DeepMind, a division of Google that's focused on advancing artificial intelligence research, unveiled a new version of its AlphaGo program today that learned the game exclusively by playing itself.

"If we learn the game of Go purely through supervised learning, the best you could hope to do would be as good as the human you're imitating..."

By the time the AI reached the 72-hour mark, it had already surpassed the abilities of AlphaGo Lee, one of its most notorious predecessors for being the first machine to beat a human Go champion, Lee Se-Dol in 4 out of 5 games. (There are approximately 10 positions you can make on a Go board.) As DeepMind co-founder Demis Hassabis told The Verge, AlphaGo Zero could be reprogrammed to sort through other kinds of data instead. Now what's really important to remember is that Go is simpler to learn than Chess.

The next move from the best possible chain is then played, and the computer players repeat the above steps, coming up with chains of moves ranked by strength. It made history again previous year, when it pummeled Lee Sedol, and triumphed once more in May with a three-game win against current No. 1 ranking player Ke Jie. After 40 days of internal Go playing, it beat the Master version (the same program that triumphed over world number one Ke Jie in May) 89-11 - making it "arguably the strongest Go player in history". AlphaGo analyzed those games, move-by-move, and then played itself in simulations over and over again, hyper-optimizing moves each turn based on its store of human knowledge about the game. However, that iteration of the algorithm has now been thoroughly thrashed by DeepMind's new AlphaGo Zero. For the first time, a neural network has taught itself completely how to play a game, assembling knowledge that took humans thousands of years, during a period of just a few days. Zero only understood that concept later in its training, according to DeepMind's paper.

To accomplish this, the company used a machine learning technique called "reinforcement learning" to push Zero to optimize its gameplay.

He adds: "They're not putting explicit declarative knowledge of things other than the rules of Go in there, but there's a lot of implicit knowledge that the programmers have about how to construct machines to play problems like Go". Like the original, it used a deep neural network and a powerful search algorithm to pick the next move.

"However, this is not the beginning of any end because AlphaGo Zero, like all other successful AI so far, is extremely limited in what it knows and in what it can do compared with humans and even other animals", he said.

DeepMind's human-conquering AlphaGo AI just got even smarter.

AlphaGo Zero required no human input to learn how to play Go, and beat every single AI on its path to become the ultimate player.

Hassabis said that using real world data, particularly human-generated or labeled data, is problematic because it can be expensive, publicly-unavailable or biased. "AlphaGo Zero is now the strongest version of our program and shows how much progress we can make even with less computing power and zero use of human data".

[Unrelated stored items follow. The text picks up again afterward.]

-- ==== Sys2Proof/Tests/Slice0Keyed.lean ====
section
/-! SUPPORT. Witnesses: states and operands that meet the hypotheses of the statements on digests and the public-key commands. -/

set_option autoImplicit false
set_option maxRecDepth 4000
set_option linter.unusedVariables false

namespace Sys2Proof.Tests

set_option Elab.async false

open Sys2Proof Sys2Proof.Machine

/-- A digest state blob of tenant 0 under an empty trunk and a zero IV, with its AES-256-GCM tag (Table 8-9). -/
def wStateBlob : Bytes :=
  ascii "KHDS" ++ [1, 0, 0, 1] ++ zeros 40 ++
    natBE 232 0xA566A4E8F27C5272A209EC0B1FAF65F897C19D2DDC9E8947C77CD629BCC17CCF90984851E57475BF7DA387B32261D3934812ED8DF6DE3C9EBD088BC64F420558EF74CB53A12628445CE0D092C5B725E2D3A4D578787EFB217DEF9C53D52CE5FDCE1DCD7C058AC6179F13C655F789B78F76EE5F9CB33330E8C7D069778C256E301D6613C64534B87B930A7FB66D0A5BA4E5BCABD405F66F215C3D09BE193021E372337B1476877E12322241E847E5295DA066E226E7FA1F9343E87D4C650B55DC602D2F4228A0D4E8E83D84B7D9DCBBF40F3B92B26E495491991194367317E26E13ACACBA27DBC7A7

/-- Head of an RSA public or private key of 2,048 bits with exponent 65,537. -/
def wRsa : Bytes := zeros 2 ++ natLE 2 2048 ++ natLE 4 65537 ++ List.replicate 256 255

/-- What that blob opens to. -/
def wRestored : Bytes :=
  (gcmOpen ((wKey {}).digestKey 0) (sub wStateBlob 0x20 12) (wStateBlob.take 0x30) (sub wStateBlob 0x30 216)
    (sub wStateBlob 0x108 16)).getD []

theorem wRestored_eq : gcmOpen ((wKey {}).digestKey 0) (sub wStateBlob 0x20 12) (wStateBlob.take 0x30) (sub wStateBlob 0x30 216)
    (sub wStateBlob 0x108 16) = some wRestored := wSomeGet _ _ (by decide +kernel)

theorem witness_DigestsAndHmacsRunOnADigestLane_1 : ∃ (s : State) (t : Tick) (ref : RecRef) (r : Rec) (b i : Bytes),
    let u := (s.begun t r b i).1
    let q : DigestReq := { ctx := fld b 0 1, alg := fld b 1 1, final := fld b 2 1 == 1 }
    let j := ctxKey r.tenant q.ctx
    let old := (if q.ctx = oneShot then {} else u.ctx j : DigestCtx)
    let x := startCtx q old (shaInitial q.alg)
    (Accepted s t ref 0x0401 r b i) ∧
    (b.length = 8) ∧
    (q.ctx ≤ 15 ∨ q.ctx = oneShot) ∧
    (digestCodes.contains q.alg = true) ∧
    (fld b 2 1 ≤ 1) ∧
    (zeroAt b 3 5 = true) ∧
    (u.ctxRefused q j = none) ∧
    (x.count + i.length ≤ digestMax q.alg) :=
  ⟨wCmd (wHealthy) 0x0401 0 ([255, 1, 1] ++ zeros 5), 9, wRef, wCmdRec 0x0401 0 ([255, 1, 1] ++ zeros 5), [255, 1, 1] ++ zeros 5, [], by exact ⟨wAcc (by decide +kernel), by decide +kernel⟩⟩

theorem witness_DigestsAndHmacsRunOnADigestLane_2 : ∃ (s : State) (t : Tick) (ref : RecRef) (r : Rec) (b i : Bytes) (v w : State) (k : Nat) (m : Bytes) (hit : Bool),
    let u := (s.begun t r b i).1
    let q := parseHmac b false
    let j := ctxKey r.tenant q.ctx
    let p := hmacBlock q.alg m
    let old := (if q.ctx = oneShot then {} else w.ctx j : DigestCtx)
    let x := startCtx q old (absorbBlocks q.alg (shaInitial q.alg) (p.map (· ^^^ 0x36)))
    let f := fun d : Bytes => digestEnd q.alg (absorbBlocks q.alg (shaInitial q.alg) (p.map (· ^^^ 0x5C))) d (digestBlock q.alg + d.length)
    (Accepted s t ref 0x0402 r b i) ∧
    (hmacBodyOk b q false = true) ∧
    (u.ctxRefused q j = none) ∧
    (u.resolve (some r.tenant) q.handle { fits := fun x => x.type == 5, use := fun _ => useBit 2, units := some fun _ => 1 } = (v, .ok k)) ∧
    (v.material k = .ok m) ∧
    ((if ((q.ctx != oneShot && (v.ctx j).phase == 1) && !q.ends) || !v.laneAny .digest then (v, true) else v.cacheUse k q.alg) = (w, hit)) ∧
    (digestBlock q.alg + x.count + i.length ≤ digestMax q.alg) :=
  ⟨wCmd (wKey { type := 5, keyBits := 128, usage := useBit 2, material := [1] }) 0x0402 0 (natLE 4 wHandle ++ [255, 1, 1, 16]), 9, wRef, wCmdRec 0x0402 0 (natLE 4 wHandle ++ [255, 1, 1, 16]), natLE 4 wHandle ++ [255, 1, 1, 16], [], _, _, 7, [1], _, by exact ⟨wAcc (by decide +kernel), by decide +kernel, by decide +kernel, wRes _ _ (by decide +kernel), wOk _ _ (by decide +kernel), wPairEq _ _ rfl, by decide +kernel⟩⟩

theorem witness_DigestsAndHmacsRunOnADigestLane_3 : ∃ (s : State) (t : Tick) (ref : RecRef) (r : Rec) (b i : Bytes) (v w : State) (k : Nat) (m : Bytes) (hit : Bool),
    let u := (s.begun t r b i).1
    let q := parseHmac b true
    let j := ctxKey r.tenant q.ctx
    let p := hmacBlock q.alg m
    let old := (if q.ctx = oneShot then {} else w.ctx j : DigestCtx)
    let x := startCtx q old (absorbBlocks q.alg (shaInitial q.alg) (p.map (· ^^^ 0x36)))
    let f := fun d : Bytes => digestEnd q.alg (absorbBlocks q.alg (shaInitial q.alg) (p.map (· ^^^ 0x5C))) d (digestBlock q.alg + d.length)
    (Accepted s t ref 0x0403 r b i) ∧
    (hmacBodyOk b q true = true) ∧
    (u.ctxRefused q j = none) ∧
    (u.resolve (some r.tenant) q.handle { fits := fun x => x.type == 5, use := fun _ => useBit 3, units := some fun _ => 1 } = (v, .ok k)) ∧
    (v.material k = .ok m) ∧
    ((if ((q.ctx != oneShot && (v.ctx j).phase == 1) && !q.ends) || !v.laneAny .digest then (v, true) else v.cacheUse k q.alg) = (w, hit)) ∧
    (digestBlock q.alg + x.count + i.length ≤ digestMax q.alg) :=
  ⟨wCmd (wKey { type := 5, keyBits := 128, usage := useBit 3, material := [1] }) 0x0403 0 (natLE 4 wHandle ++ [255, 1, 1, 16] ++ zeros 64), 9, wRef, wCmdRec 0x0403 0 (natLE 4 wHandle ++ [255, 1, 1, 16] ++ zeros 64), natLE 4 wHandle ++ [255, 1, 1, 16] ++ zeros 64, [], _, _, 7, [1], _, by exact ⟨wAcc (by decide +kernel), by decide +kernel, by decide +kernel, wRes _ _ (by decide +kernel), wOk _ _ (by decide +kernel), wPairEq _ _ rfl, by decide +kernel⟩⟩

theorem witness_DigestsAndHmacsRunOnADigestLane_4 : ∃ (s : State) (t : Tick) (ref : RecRef) (r : Rec) (b i : Bytes) (v w : State) (g : Nat) (d : Bytes),
    let u := (s.begun t r b i).1
    let j := ctxKey r.tenant (fld b 0 1)
    let x := u.ctx j
    (Accepted s t ref 0x0404 r b i) ∧
    (ctxBody b = true) ∧
    (u.ctxBusy j = false) ∧
    (x.phase ≠ 2) ∧
    (x.tail = []) ∧
    ((u.keyRec r.tenant).present = true) ∧
    ((if x.handle = 0 then v = u ∧ g = 0 else ∃ k, u.resolve (some r.tenant) x.handle {} = (v, .ok k) ∧ g = (v.slot k).generation)) ∧
    (v.random 12 = some (w, d)) :=
  ⟨wCmd (wKey {}) 0x0404 0 (zeros 8), 9, wRef, wCmdRec 0x0404 0 (zeros 8), zeros 8, [], _, _, 0, _, by exact ⟨wAcc (by decide +kernel), by decide +kernel, by decide +kernel, by decide +kernel, by decide +kernel, by decide +kernel, ⟨rfl, rfl⟩, wSome _ (by decide +kernel)⟩⟩

theorem witness_DigestsAndHmacsRunOnADigestLane_5 : ∃ (s : State) (t : Tick) (ref : RecRef) (r : Rec) (b i : Bytes) (v : State) (m : Bytes),
    let u := (s.begun t r b i).1
    let j := ctxKey r.tenant (fld b 0 1)
    (Accepted s t ref 0x0405 r b i) ∧
    (ctxBody b = true) ∧
    (u.ctxBusy j = false) ∧
    ((u.ctx j).phase ≠ 1) ∧
    (i.length = 280) ∧
    (sub i 0 4 = ascii "KHDS") ∧
    (fld i 4 2 = 1) ∧
    (zeroAt i 0xE 18 = true) ∧
    (zeroAt i 0x2C 4 = true) ∧
    (fld i 6 1 = r.tenant) ∧
    ((u.keyRec r.tenant).present = true) ∧
    (gcmOpen (u.digestKey r.tenant) (sub i 0x20 12) (i.take 0x30) (sub i 0x30 216) (sub i 0x108 16) = some m) ∧
    ((if fld i 8 4 = 0 then v = u else ∃ k, u.resolve (some r.tenant) (fld i 8 4) {} = (v, .ok k) ∧ (v.slot k).generation = fld i 0xC 2)) :=
  ⟨{ wKey {} with waiting := [wInputRec 0x0405 0 (zeros 8) wStateBlob] }, 9, wRef, wInputRec 0x0405 0 (zeros 8) wStateBlob, zeros 8, wStateBlob, _, wRestored, by exact ⟨wAcc (by decide +kernel), by decide +kernel, by decide +kernel, by decide +kernel, by decide +kernel, by decide +kernel, by decide +kernel, by decide +kernel, by decide +kernel, by decide +kernel, by decide +kernel, wRestored_eq, (if_pos (by decide +kernel)).mpr rfl⟩⟩

theorem witness_SignaturesAreMadeAndCheckedOnABigNumberLane_1 : ∃ (s : State) (t : Tick) (ref : RecRef) (r : Rec) (b i : Bytes) (v w : State) (k : Nat) (m d : Bytes),
    let c := s.cmd t r b i
    let u := (s.begun t r b i).1
    let q := parseSign b
    let em := if q.scheme = 1 then pkcs1Encode q.hash ((rsaPub m).bits / 8) (q.digest i) else pssEncode q.hash (rsaPub m).bits (q.digest i) d
    (Accepted s t ref 0x0501 r b i) ∧
    (b.length = 8) ∧
    (q.ok (fld b 7 1) = true) ∧
    (q.prehashed = true → i.length = digestOut q.hash) ∧
    (u.resolve (some r.tenant) q.handle { fits := privFits q.scheme, use := fun _ => useBit 4, units := some fun _ => 1 } = (v, .ok k)) ∧
    (v.material k = .ok m) ∧
    (q.scheme ≤ 2) ∧
    ((rsaPub m).ok = true) ∧
    ((if q.scheme = 2 ∧ q.salt ≠ 0 then v.random q.salt else some (v, [])) = some (w, d)) ∧
    (spaceFail c 8 ((rsaPub m).bits / 8) = none) ∧
    (q.hashes = true → w.laneAny .digest = true) :=
  ⟨{ wKey { type := 0x10, keyBits := 2048, usage := useBit 4, material := wRsa } with waiting := [wInputRec 0x0501 0 (natLE 4 wHandle ++ [1, 2, 0, 1]) (zeros 32)] }, 9, wRef, wInputRec 0x0501 0 (natLE 4 wHandle ++ [1, 2, 0, 1]) (zeros 32), natLE 4 wHandle ++ [1, 2, 0, 1], zeros 32, _, _, 7, wRsa, _, by exact ⟨wAcc (by decide +kernel), by decide +kernel, by decide +kernel, by decide +kernel, wRes _ _ (by decide +kernel), wOk _ _ (by decide +kernel), by decide +kernel, by decide +kernel, if_neg (by decide +kernel), by decide +kernel, by decide +kernel⟩⟩

theorem witness_SignaturesAreMadeAndCheckedOnABigNumberLane_2 : ∃ (s : State) (t : Tick) (ref : RecRef) (r : Rec) (b i : Bytes) (v w : State) (k : Nat) (m d : Bytes) (e : Curve),
    let c := s.cmd t r b i
    let u := (s.begun t r b i).1
    let q := parseSign b
    let n := ceilDiv (bitLen e.n) 8
    let y := e.sign (fld m 8 (8 * lenClass (v.slot k).keyBits)) (q.digest i) (e.scalar d)
    (Accepted s t ref 0x0501 r b i) ∧
    (b.length = 8) ∧
    (q.ok (fld b 7 1) = true) ∧
    (q.prehashed = true → i.length = digestOut q.hash) ∧
    (u.resolve (some r.tenant) q.handle { fits := privFits q.scheme, use := fun _ => useBit 4, units := some fun _ => 1 } = (v, .ok k)) ∧
    (v.material k = .ok m) ∧
    (q.scheme = 3) ∧
    (v.keyCurve r.tenant m (8 + 3 * (8 * lenClass (v.slot k).keyBits)) = some e) ∧
    (v.random (8 * lenClass (v.slot k).keyBits + 8) = some (w, d)) ∧
    (spaceFail c 8 (2 * n) = none) ∧
    (q.hashes = true → w.laneAny .digest = true) :=
  ⟨{ wKey { type := 0x11, keyBits := 256, usage := useBit 4, material := ([1] ++ zeros 31) } with waiting := [wInputRec 0x0501 0 (natLE 4 wHandle ++ [3, 2, 0, 1]) (zeros 32)] }, 9, wRef, wInputRec 0x0501 0 (natLE 4 wHandle ++ [3, 2, 0, 1]) (zeros 32), natLE 4 wHandle ++ [3, 2, 0, 1], zeros 32, _, _, 7, ([1] ++ zeros 31), _, p256Curve, by exact ⟨wAcc (by decide +kernel), by decide +kernel, by decide +kernel, by decide +kernel, wRes _ _ (by decide +kernel), wOk _ _ (by decide +kernel), by decide +kernel, rfl, wSome _ (by decide +kernel), by decide +kernel, by decide +kernel⟩⟩

theorem witness_SignaturesAreMadeAndCheckedOnABigNumberLane_3 : ∃ (s : State) (t : Tick) (ref : RecRef) (r : Rec) (b i : Bytes) (v : State) (k : Nat) (m : Bytes),
    let c := s.cmd t r b i
    let u := (s.begun t r b i).1
    let q := parseSign b
    (Accepted s t ref 0x0501 r b i) ∧
    (b.length = 8) ∧
    (q.ok (fld b 7 1) = true) ∧
    (q.prehashed = true → i.length = digestOut q.hash) ∧
    (u.resolve (some r.tenant) q.handle { fits := privFits q.scheme, use := fun _ => useBit 4, units := some fun _ => 1 } = (v, .ok k)) ∧
    (v.material k = .ok m) ∧
    (q.scheme = 4) ∧
    (i.length ≤ 32768) ∧
    (spaceFail c 8 64 = none) ∧
    (v.laneAny .digest = true) :=
  ⟨{ wKey { type := 0x12, keyBits := 256, usage := useBit 4, material := ([4] ++ zeros 71) } with waiting := [wInputRec 0x0501 0 (natLE 4 wHandle ++ [4, 0, 0, 0]) (zeros 5)] }, 9, wRef, wInputRec 0x0501 0 (natLE 4 wHandle ++ [4, 0, 0, 0]) (zeros 5), natLE 4 wHandle ++ [4, 0, 0, 0], zeros 5, _, 7, ([4] ++ zeros 71), by exact ⟨wAcc (by decide +kernel), by decide +kernel, by decide +kernel, by decide +kernel, wRes _ _ (by decide +kernel), wOk _ _ (by decide +kernel), by decide +kernel, by decide +kernel, by decide +kernel, by decide +kernel⟩⟩

theorem witness_SignaturesAreMadeAndCheckedOnABigNumberLane_4 : ∃ (s : State) (t : Tick) (ref : RecRef) (r : Rec) (b i : Bytes) (v : State) (k : Bytes) (inl : Bool),
    let u := (s.begun t r b i).1
    let q := parseSign b
    let rest := if inl then i.drop k.length else i
    let sig := rest.take (fld b 8 4)
    let msg := rest.drop (fld b 8 4)
    (Accepted s t ref 0x0502 r b i) ∧
    (b.length = 16) ∧
    (q.ok (fld b 7 1) = true) ∧
    ((if fld b 0 4 = 0 then fld b 0xC 4 ≤ i.length ∧ inlineOk q.scheme u r.tenant (i.take (fld b 0xC 4)) = true ∧ v = u ∧ k = i.take (fld b 0xC 4) ∧ inl = true else fld b 0xC 4 = 0 ∧ inl = false ∧ ∃ j, u.resolve (some r.tenant) (fld b 0 4) { fits := pubFits q.scheme, use := fun _ => useBit 5, units := some fun _ => 1 } = (v, .ok j) ∧ v.material j = .ok k)) ∧
    (q.scheme ≤ 2) ∧
    ((rsaPub k).ok = true) ∧
    (fld b 8 4 = (rsaPub k).bits / 8) ∧
    (fld b 8 4 ≤ rest.length) ∧
    (q.prehashed = true → msg.length = digestOut q.hash) ∧
    (q.hashes = true → v.laneAny .digest = true) :=
  ⟨{ wKey { type := 0x20, keyBits := 2048, usage := useBit 5, material := wRsa } with waiting := [wInputRec 0x0502 0 (natLE 4 wHandle ++ [1, 1, 0, 0] ++ natLE 4 256 ++ zeros 4) (zeros 256)] }, 9, wRef, wInputRec 0x0502 0 (natLE 4 wHandle ++ [1, 1, 0, 0] ++ natLE 4 256 ++ zeros 4) (zeros 256), natLE 4 wHandle ++ [1, 1, 0, 0] ++ natLE 4 256 ++ zeros 4, zeros 256, _, wRsa, false, by exact ⟨wAcc (by decide +kernel), by decide +kernel, by decide +kernel, by rw [if_neg (by decide +kernel)]; exact ⟨by decide +kernel, rfl, 7, wRes _ _ (by decide +kernel), wOk _ _ (by decide +kernel)⟩, by decide +kernel, by decide +kernel, by decide +kernel, by decide +kernel, by decide +kernel, by decide +kernel⟩⟩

When asked how many Alphabet dollars DeepMind used to fund all of its AlphaGo work, Hassabis said it was hard to quantify before admitting that the figure is "probably quite scary".

"AlphaGo Zero becomes its own teacher", wrote DeepMind researchers recently on the company blog.

While the AlphaGo Zero breakthrough is impressive, it's worth noting that researchers are still a long way off the AIs depicted in Hollywood films like "Ex-Machina" or "Her".